Koi, the most popular fresh water pond fish and can be found all over the world. They have a variety of colors and they live a very long life. Recently a Koi died who was 226 years old making a Koi a great choice for many ponds.

Koi are Japanese carp. Koi is actually Japanese for the species. Koi were first domesticated around 1820 in Japan. This deliberate breeding has led to a variety of patterns and colors. They range in color from white to black, with a whole rainbow in between. Since the color of Koi is affected by their diet and their environment, it took a long time to identify and select the criteria for developing a stunning array of colors.

Koi are generally social. They co-habitate with other breeds of fish so long as those breeds are not prone to eating the Koi. While they generally do not exhibit schooling behavior, if they are put into a small pond they may appear to do so. In larger ponds they often break up into smaller groups.

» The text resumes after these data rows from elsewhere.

/-- Whether a field is an operand-code field of this word (R61). -/
def FK.isCode (k : FK) (e : BitVec 7) : Bool :=
  match k with
  | .op | .shared | .run => true
  | .opWhenE0 v => e.getLsbD 0 == v
  | _ => false

/-- How many operand-code fields hold 0x7F. -/
def Row.literals (w : Row) (r : RawW) : Nat :=
  ([(w.d, r.d), (w.a, r.a), (w.b, r.b), (w.c, r.c), (w.e, r.e)].filter fun p => p.1.isCode r.e && p.2 == 0x7F).length

/-- Whether the next word of the clause is this word's literal (R61). -/
def hasLiteral (w : Word) : Bool :=
  let r := RawW.ofWord w
  match rowOf r.op with
  | none => false
  | some row => row.literals r != 0

/-- Why a word is no legal instruction, each with its fault code (R73). -/
inductive Reject where
  | reservedOpcode | literal | destination | reservedField | selector
  deriving DecidableEq, Repr

/-- The fault code of a rejection: 0x01 for a reserved opcode, otherwise 0x02. -/
def Reject.code : Reject → BitVec 8
  | .reservedOpcode => 0x01
  | _ => 0x02

/-- A field obeys its kind: an unused field and its last-use flag are zero, a raw field holds only its bits and no
last-use flag, and a last-use flag stands only on a register code (R63). -/
def FK.okSrc (k : FK) (e code : BitVec 7) (last : Bool) : Bool :=
  match k with
  | .unused => code == 0 && !last
  | .raw m => code &&& ~~~m == 0 && !last
  | .op => !last || code < 0x50
  | .opWhenE0 v => if e.getLsbD 0 == v then !last || code < 0x50 else code == 0 && !last
  | .shared => decide (0x38 ≤ code) && decide (code < 0x50)
  | .run => decide (code < 0x40)

/-- The destination field obeys its kind (R62). -/
def FK.okDst (k : FK) (e code : BitVec 7) : Bool :=
  match k with
  | .unused => code == 0
  | .raw m => code &&& ~~~m == 0
  | .op => code ≤ 0x50
  | .opWhenE0 v => if e.getLsbD 0 == v then code ≤ 0x50 else code == 0
  | .shared => decide (0x38 ≤ code) && decide (code < 0x50)
  | .run => decide (code < 0x40)

/-- The cache hint has a meaning in groups 0x6, 0x7 and 0xA only (R68). -/
def hintOk (r : RawW) : Bool := r.hint == 0 || r.op.toNat / 64 == 6 || r.op.toNat / 64 == 7 || r.op.toNat / 64 == 10

/-- The operand fields of a word, decoded. -/
structure Fields where
  d : Dst
  a : Src
  b : Src
  c : Src
  e : Src
  deriving DecidableEq, Repr

def RawW.fields (r : RawW) (lit : Word) : Fields where
  d := dstOf r.d
  a := ⟨opdOf r.a lit, r.la⟩
  b := ⟨opdOf r.b lit, r.lb⟩
  c := ⟨opdOf r.c lit, r.lc⟩
  e := ⟨opdOf r.e lit, r.le⟩

def RawW.frame (r : RawW) : Frame := ⟨r.ga, r.gb, r.park⟩

/-- A direct pair code, 0x00 to 0x3E. -/
def directPair (code : BitVec 7) : Bool := code < 0x3F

The health of the fish depends upon the amount of space that Koi fish owners provide their fish. The quality of the water is the single most important factor when it comes to the health of Koi fish. Since they are more expensive then goldfish which is another very popular pond fish, they can be harder to replace. They are cold water fish and therefore do best in water temperatures that are between 61 and 75 degrees Fahrenheit. Because Koi can grow to be a large fish, they require and thrive in ponds with five hundred gallons of water or more. If you decide to house smaller Koi in a pond, pay close attention to how big they get. At this time you can make the pond bigger, replace the size of the pond entirely, or give your larger fish away and replace them with smaller Koi. It is important to keep the number of fish you have in the pond relative to the amount of water that the pond holds.

As these spectacular fish take to colder water more favorably, they may be kept outside your home during the winter. Thier pond should be deeper than three feet. As the winter temperatures begin their decline, Koi commence their winter hibernation, during which their digestive systems gradually come to a halt. It is sometimes possible for food in their stomachs to grow rancid, possibly causing the fish to become sick. Because of this, Koi should not be fed in temperatures less than fifty degrees Fahrenheit.

As the rippling water flows in the outdoor pond, it becomes a very relaxing atmosphere. However, that is only one great feature to have in an outdoor pond; another is the ornamental fish the Koi. Owners of these fish find themselves extremely lucky. These fish touch the world of their owners and brighten up their everyday lives.